WORK INSTRUCTIONS:
Take the lines below beginning at the line that has "equals +0. -/" and stopping after the line that has "then .gt else .lt", and print them exactly as they are, with no other lines.

**********

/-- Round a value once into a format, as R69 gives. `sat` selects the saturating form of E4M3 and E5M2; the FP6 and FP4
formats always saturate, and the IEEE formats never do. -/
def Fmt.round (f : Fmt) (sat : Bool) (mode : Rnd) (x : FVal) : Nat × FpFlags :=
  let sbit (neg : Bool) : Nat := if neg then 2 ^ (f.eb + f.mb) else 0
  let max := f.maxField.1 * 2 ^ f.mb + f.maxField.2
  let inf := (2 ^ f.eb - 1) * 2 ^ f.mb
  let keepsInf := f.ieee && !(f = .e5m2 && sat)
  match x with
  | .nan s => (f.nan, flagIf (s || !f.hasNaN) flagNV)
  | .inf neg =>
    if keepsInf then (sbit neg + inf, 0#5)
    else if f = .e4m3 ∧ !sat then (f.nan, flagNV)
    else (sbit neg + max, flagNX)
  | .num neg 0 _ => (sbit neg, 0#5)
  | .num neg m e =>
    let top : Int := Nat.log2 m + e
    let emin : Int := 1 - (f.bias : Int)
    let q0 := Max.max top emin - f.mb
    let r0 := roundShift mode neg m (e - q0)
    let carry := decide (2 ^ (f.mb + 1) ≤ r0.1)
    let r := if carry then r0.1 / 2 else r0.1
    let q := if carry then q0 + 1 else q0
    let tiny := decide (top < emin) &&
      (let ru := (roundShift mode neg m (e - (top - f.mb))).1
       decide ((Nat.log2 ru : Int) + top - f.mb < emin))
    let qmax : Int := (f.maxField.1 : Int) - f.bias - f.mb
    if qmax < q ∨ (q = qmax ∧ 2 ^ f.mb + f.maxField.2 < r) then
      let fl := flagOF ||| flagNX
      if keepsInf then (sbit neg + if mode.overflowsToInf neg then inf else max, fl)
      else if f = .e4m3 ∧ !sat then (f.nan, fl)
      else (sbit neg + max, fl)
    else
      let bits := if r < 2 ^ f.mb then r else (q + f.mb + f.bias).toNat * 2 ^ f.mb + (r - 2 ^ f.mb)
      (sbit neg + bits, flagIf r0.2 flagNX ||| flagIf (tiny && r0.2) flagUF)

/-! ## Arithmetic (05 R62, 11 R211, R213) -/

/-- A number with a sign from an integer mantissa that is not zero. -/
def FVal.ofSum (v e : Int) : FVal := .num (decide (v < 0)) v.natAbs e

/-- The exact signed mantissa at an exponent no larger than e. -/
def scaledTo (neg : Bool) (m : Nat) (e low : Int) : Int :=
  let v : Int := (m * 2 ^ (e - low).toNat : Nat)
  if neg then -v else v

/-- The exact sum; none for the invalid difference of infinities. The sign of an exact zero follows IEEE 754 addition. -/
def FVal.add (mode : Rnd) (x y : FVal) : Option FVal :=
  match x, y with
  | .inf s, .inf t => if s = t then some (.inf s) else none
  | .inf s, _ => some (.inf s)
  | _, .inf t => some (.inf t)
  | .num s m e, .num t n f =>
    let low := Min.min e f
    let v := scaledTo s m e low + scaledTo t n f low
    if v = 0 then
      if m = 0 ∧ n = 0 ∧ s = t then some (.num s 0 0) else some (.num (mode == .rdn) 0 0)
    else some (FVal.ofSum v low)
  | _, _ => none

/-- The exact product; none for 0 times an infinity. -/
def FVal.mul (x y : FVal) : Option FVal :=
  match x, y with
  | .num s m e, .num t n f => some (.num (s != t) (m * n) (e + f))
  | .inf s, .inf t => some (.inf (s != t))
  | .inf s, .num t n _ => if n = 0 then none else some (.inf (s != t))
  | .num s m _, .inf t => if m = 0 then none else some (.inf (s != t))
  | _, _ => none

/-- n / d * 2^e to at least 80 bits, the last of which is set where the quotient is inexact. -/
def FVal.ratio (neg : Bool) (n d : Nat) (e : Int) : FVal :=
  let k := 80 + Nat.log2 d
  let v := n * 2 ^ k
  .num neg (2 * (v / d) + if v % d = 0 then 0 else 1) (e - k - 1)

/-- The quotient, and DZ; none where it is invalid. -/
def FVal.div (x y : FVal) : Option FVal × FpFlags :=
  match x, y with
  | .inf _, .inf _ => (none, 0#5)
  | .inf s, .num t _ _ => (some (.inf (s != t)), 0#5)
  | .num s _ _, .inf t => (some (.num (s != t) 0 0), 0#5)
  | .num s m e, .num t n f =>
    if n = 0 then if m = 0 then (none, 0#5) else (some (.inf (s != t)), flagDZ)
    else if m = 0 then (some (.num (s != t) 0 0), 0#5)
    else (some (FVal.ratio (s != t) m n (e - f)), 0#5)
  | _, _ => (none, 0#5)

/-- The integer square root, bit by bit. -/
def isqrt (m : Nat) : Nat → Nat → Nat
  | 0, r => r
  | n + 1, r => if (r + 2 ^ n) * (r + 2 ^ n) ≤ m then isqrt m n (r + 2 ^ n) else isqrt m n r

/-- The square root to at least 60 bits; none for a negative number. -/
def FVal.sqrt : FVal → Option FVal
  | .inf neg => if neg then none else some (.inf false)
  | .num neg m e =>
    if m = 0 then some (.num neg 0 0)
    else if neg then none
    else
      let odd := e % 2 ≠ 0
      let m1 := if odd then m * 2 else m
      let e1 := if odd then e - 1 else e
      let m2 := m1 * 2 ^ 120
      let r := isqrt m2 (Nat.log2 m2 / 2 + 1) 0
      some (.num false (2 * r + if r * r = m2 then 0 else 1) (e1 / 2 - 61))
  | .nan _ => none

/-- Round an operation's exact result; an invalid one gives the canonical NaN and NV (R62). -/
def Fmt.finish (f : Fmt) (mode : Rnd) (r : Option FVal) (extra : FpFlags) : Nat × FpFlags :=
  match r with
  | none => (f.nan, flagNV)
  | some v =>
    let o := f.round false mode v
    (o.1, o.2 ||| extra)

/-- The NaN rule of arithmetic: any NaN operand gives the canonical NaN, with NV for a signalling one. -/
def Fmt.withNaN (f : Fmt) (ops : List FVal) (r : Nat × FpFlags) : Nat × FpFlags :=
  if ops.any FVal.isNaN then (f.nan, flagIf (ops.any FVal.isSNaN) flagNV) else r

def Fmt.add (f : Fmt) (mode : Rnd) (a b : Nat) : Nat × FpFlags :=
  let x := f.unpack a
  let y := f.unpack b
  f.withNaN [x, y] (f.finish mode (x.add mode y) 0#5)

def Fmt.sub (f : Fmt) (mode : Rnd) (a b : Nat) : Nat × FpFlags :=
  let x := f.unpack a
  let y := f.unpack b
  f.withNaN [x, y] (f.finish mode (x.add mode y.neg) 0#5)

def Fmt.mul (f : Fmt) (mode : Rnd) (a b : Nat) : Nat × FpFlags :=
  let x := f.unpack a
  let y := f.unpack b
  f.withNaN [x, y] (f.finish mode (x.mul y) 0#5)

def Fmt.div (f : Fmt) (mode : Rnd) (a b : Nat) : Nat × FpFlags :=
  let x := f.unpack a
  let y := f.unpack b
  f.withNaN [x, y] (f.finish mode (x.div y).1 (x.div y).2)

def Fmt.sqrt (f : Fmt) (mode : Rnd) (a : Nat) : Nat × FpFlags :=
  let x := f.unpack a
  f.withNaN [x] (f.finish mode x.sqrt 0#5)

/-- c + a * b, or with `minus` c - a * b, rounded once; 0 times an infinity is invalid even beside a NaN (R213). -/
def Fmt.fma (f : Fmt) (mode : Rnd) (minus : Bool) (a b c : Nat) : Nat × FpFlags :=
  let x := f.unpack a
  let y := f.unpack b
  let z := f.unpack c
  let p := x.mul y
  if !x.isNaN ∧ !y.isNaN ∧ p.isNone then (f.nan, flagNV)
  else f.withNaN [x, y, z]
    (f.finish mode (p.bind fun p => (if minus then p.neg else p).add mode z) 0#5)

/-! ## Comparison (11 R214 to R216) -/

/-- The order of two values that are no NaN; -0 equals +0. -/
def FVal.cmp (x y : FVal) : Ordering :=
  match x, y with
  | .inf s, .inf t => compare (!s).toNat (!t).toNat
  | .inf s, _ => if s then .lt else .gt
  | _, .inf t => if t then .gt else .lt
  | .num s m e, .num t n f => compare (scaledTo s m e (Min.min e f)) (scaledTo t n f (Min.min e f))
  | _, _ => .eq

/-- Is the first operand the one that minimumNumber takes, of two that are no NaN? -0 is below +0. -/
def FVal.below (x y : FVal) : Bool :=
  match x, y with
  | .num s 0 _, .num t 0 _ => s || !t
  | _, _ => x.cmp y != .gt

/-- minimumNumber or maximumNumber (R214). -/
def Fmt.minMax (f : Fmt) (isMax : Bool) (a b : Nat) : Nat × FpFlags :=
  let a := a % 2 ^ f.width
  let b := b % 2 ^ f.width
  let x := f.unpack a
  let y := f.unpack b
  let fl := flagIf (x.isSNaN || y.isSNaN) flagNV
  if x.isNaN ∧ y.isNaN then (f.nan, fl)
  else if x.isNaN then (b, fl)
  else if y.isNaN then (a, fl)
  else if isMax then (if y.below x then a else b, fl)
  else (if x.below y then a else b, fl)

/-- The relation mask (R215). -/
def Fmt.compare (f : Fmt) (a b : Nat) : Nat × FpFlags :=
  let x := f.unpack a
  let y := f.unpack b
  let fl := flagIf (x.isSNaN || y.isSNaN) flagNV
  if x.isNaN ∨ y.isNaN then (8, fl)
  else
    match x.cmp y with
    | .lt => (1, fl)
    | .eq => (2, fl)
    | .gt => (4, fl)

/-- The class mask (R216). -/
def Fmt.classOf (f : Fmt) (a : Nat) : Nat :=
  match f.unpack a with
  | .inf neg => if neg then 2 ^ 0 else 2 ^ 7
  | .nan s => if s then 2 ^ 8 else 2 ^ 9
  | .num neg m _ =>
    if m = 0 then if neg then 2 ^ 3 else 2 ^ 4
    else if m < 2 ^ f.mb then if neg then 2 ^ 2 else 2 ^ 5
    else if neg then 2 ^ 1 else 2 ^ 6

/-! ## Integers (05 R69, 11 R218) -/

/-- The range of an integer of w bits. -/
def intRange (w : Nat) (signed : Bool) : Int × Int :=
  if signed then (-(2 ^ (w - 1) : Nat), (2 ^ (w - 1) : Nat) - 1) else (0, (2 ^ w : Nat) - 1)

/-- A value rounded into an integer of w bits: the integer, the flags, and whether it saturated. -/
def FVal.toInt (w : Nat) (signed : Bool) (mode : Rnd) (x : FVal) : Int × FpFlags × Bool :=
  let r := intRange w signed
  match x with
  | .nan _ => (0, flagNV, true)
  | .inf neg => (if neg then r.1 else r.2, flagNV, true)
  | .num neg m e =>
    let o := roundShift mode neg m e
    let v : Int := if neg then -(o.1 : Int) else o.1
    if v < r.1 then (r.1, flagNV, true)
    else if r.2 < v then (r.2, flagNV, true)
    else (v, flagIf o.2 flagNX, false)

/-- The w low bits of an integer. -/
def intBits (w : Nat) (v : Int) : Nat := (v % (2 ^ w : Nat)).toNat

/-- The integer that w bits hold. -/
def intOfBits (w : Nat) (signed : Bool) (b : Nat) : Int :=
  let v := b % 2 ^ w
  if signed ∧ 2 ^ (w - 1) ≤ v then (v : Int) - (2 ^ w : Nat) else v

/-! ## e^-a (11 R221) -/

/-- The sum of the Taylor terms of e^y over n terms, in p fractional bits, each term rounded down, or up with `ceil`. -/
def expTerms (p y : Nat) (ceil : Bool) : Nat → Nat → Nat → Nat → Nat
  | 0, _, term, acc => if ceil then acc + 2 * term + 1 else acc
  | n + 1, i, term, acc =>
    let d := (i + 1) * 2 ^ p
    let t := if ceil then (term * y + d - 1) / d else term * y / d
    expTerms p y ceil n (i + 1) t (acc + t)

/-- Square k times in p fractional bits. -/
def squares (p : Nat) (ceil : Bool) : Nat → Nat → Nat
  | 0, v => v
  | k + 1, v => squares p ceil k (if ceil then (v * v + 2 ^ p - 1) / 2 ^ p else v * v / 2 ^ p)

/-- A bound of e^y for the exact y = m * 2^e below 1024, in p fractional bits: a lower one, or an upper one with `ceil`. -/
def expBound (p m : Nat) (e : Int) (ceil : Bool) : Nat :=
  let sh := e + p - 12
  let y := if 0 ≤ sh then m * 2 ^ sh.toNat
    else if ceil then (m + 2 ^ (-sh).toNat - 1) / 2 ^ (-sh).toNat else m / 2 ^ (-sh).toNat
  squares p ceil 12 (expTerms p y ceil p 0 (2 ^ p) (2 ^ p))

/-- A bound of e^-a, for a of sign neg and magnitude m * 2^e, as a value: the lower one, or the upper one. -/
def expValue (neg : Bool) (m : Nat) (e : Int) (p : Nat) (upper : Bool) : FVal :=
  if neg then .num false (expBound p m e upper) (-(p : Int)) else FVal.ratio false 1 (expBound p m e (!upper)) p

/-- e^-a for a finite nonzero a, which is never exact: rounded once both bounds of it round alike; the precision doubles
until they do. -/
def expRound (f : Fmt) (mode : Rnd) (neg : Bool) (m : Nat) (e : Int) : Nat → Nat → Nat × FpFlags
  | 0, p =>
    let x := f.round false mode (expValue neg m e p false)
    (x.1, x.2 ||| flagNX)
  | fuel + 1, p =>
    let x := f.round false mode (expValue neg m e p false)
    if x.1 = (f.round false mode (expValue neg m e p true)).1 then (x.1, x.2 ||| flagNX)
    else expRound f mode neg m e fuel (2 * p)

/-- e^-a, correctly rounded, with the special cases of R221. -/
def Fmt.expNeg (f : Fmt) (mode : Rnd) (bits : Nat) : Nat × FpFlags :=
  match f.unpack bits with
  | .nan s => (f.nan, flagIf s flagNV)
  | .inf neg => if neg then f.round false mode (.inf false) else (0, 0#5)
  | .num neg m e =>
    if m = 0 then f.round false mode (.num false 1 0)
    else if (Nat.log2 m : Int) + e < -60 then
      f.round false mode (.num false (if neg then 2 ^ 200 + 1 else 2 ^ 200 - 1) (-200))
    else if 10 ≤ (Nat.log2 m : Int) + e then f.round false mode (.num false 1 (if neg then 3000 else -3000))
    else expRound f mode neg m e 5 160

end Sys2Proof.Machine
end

**********

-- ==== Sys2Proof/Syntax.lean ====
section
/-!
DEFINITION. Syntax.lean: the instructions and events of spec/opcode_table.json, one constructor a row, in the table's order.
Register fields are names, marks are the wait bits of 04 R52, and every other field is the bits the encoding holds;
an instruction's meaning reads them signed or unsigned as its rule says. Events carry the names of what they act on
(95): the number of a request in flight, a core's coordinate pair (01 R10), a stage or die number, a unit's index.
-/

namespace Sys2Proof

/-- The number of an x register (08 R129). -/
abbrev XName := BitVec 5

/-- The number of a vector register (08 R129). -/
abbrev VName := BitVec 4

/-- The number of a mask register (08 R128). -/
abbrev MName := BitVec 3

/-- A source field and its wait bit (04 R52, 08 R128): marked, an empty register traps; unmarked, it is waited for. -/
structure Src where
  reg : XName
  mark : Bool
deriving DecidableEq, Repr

**********

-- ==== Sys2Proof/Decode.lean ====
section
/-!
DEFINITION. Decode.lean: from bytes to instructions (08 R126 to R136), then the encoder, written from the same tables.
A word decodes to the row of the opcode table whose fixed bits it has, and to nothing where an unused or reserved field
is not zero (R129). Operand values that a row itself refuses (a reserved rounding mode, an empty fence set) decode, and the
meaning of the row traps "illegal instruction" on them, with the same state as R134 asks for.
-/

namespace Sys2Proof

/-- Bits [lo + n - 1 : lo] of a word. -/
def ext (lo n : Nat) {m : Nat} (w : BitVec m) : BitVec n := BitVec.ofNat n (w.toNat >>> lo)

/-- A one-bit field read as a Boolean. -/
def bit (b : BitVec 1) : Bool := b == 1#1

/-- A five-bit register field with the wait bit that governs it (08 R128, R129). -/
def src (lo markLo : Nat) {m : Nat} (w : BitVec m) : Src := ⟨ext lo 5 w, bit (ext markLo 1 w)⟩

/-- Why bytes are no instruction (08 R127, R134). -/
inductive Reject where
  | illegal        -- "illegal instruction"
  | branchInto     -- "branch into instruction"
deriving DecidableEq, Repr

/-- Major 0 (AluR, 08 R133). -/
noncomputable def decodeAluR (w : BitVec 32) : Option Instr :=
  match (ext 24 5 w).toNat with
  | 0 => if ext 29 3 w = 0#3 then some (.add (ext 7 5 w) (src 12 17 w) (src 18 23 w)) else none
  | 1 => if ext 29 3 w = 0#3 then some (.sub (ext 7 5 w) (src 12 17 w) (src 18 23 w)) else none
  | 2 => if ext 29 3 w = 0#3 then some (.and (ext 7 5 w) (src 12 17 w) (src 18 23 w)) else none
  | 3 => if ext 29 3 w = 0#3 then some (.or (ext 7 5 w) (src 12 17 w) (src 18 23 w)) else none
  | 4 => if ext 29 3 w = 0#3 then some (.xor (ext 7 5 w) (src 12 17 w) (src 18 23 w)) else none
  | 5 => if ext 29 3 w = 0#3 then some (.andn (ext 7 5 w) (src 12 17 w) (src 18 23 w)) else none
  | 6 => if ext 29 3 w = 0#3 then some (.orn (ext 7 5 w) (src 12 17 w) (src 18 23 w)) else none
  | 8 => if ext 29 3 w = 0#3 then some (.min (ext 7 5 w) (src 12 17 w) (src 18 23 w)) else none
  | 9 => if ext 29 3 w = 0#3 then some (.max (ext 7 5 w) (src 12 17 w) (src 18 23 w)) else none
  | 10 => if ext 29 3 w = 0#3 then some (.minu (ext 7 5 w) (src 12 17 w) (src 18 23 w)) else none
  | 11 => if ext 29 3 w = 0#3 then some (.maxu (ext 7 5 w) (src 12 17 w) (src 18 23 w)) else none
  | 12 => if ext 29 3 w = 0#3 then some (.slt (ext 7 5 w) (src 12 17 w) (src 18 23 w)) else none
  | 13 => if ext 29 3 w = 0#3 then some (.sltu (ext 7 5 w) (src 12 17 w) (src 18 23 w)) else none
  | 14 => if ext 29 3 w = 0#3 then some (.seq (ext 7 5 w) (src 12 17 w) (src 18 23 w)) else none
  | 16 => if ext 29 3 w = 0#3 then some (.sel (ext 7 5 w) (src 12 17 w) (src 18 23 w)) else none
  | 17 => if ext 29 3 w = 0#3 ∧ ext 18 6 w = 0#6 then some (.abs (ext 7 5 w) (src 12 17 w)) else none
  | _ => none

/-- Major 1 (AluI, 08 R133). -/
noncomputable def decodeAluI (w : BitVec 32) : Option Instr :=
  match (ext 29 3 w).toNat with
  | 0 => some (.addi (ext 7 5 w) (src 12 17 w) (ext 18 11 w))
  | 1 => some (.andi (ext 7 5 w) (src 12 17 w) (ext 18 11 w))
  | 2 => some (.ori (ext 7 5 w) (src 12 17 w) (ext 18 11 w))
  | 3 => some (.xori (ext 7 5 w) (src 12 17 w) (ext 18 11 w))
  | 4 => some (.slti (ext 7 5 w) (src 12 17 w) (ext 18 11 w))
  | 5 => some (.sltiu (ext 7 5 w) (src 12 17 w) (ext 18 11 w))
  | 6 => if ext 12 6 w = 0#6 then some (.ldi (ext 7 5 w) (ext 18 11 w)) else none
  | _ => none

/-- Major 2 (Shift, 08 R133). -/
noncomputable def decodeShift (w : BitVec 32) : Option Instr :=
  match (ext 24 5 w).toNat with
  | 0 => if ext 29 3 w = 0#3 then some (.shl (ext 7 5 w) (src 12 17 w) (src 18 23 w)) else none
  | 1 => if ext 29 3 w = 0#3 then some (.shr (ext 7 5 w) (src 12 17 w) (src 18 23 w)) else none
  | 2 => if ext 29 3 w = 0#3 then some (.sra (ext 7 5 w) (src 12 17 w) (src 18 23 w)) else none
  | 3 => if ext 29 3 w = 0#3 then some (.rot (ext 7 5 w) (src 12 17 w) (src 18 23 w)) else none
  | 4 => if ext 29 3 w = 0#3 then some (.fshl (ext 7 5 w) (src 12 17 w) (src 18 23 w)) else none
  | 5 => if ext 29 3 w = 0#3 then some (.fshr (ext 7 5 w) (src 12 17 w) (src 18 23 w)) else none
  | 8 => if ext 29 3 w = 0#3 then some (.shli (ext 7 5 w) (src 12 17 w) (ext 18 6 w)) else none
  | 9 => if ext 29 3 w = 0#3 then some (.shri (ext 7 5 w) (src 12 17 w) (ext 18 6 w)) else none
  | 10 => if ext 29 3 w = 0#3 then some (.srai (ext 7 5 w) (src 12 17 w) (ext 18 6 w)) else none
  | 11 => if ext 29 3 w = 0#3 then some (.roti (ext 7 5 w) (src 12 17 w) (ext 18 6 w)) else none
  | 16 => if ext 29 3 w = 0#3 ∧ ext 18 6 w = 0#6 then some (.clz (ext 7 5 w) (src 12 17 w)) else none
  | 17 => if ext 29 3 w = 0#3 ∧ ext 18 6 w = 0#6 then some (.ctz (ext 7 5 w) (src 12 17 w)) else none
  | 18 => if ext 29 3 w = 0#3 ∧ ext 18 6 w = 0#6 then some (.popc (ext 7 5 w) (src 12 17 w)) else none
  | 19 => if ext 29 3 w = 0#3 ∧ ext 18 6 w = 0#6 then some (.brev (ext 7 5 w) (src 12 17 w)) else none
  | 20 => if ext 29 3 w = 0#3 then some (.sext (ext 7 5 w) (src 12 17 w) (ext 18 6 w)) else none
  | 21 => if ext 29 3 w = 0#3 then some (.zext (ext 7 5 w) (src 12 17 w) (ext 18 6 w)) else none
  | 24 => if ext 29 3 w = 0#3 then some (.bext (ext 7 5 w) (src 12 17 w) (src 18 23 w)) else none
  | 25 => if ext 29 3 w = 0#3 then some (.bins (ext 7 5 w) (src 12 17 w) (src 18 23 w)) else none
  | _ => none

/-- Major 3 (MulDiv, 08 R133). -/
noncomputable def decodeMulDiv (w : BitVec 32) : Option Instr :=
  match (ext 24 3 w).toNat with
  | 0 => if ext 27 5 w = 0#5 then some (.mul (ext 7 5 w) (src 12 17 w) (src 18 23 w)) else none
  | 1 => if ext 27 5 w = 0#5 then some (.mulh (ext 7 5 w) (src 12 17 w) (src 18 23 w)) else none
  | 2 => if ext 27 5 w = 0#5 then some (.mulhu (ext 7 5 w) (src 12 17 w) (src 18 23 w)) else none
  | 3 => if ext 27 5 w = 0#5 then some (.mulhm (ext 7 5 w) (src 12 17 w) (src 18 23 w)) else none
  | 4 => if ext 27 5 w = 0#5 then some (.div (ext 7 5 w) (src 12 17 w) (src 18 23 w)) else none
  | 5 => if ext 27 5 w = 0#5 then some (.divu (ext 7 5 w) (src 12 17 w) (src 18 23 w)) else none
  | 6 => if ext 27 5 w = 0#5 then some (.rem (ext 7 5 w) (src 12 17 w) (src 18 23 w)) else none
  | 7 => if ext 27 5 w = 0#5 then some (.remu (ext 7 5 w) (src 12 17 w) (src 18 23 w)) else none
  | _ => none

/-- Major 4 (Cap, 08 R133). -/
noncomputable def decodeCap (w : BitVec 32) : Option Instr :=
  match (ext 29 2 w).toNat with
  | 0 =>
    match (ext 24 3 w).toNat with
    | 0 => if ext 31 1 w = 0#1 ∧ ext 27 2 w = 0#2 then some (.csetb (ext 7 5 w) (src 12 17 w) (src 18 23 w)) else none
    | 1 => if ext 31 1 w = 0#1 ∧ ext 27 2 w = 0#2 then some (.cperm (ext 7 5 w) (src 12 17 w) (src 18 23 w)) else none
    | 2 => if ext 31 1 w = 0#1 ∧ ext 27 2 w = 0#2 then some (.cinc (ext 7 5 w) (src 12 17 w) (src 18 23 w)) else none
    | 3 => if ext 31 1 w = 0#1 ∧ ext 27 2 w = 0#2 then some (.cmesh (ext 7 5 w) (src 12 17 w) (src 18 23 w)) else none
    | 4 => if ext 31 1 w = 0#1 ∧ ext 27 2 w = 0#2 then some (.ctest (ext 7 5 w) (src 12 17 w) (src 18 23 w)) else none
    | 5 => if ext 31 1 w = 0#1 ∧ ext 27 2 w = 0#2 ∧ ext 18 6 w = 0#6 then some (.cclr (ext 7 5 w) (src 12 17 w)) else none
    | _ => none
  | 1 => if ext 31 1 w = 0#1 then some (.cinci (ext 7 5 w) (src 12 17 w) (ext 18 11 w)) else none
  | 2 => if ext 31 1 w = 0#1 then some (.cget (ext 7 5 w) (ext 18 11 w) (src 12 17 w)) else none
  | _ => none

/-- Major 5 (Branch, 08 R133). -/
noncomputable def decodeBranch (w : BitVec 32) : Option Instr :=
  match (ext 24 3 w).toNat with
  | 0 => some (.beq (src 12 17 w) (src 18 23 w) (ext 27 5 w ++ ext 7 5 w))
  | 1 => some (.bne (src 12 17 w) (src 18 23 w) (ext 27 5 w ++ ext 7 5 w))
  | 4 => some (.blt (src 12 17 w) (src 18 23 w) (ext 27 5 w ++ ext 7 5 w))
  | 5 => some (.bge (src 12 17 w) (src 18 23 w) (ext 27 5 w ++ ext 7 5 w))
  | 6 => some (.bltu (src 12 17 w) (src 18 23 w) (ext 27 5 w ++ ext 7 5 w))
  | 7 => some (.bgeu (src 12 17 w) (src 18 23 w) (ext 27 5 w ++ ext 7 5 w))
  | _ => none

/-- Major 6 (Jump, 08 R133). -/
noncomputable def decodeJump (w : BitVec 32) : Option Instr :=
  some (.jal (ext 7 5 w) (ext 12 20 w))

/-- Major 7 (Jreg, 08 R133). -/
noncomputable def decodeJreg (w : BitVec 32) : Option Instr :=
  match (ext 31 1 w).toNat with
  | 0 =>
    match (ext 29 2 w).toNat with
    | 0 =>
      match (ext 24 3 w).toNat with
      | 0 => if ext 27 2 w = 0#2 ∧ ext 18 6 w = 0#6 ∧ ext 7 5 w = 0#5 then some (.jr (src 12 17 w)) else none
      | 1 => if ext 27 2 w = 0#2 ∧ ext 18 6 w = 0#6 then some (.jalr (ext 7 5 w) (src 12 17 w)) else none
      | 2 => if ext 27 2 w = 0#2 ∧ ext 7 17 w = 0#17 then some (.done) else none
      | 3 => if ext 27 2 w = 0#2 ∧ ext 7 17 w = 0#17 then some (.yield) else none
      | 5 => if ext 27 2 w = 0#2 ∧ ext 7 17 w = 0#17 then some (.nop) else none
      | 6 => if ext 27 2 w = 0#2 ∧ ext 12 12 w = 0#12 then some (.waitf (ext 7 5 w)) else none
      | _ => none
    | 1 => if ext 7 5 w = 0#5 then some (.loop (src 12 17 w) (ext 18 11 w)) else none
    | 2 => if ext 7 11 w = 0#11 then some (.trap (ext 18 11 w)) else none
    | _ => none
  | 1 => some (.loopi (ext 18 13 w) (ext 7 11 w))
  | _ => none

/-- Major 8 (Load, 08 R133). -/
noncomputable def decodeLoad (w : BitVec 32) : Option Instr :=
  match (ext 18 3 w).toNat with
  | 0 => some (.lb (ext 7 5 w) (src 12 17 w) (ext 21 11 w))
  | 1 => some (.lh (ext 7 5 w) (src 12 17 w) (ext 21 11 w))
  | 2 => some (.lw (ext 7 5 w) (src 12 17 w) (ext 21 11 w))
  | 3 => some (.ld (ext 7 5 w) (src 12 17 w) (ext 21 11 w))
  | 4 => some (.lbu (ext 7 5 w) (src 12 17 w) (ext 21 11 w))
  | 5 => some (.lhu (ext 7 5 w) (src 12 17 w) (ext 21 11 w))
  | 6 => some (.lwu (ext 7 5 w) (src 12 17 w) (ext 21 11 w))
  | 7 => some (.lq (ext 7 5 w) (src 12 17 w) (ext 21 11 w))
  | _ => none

**********

PROBLEM SOLUTION:
/-- The order of two values that are no NaN; -0 equals +0. -/
def FVal.cmp (x y : FVal) : Ordering :=
  match x, y with
  | .inf s, .inf t => compare (!s).toNat (!t).toNat
  | .inf s, _ => if s then .lt else .gt
  | _, .inf t => if t then .gt else .lt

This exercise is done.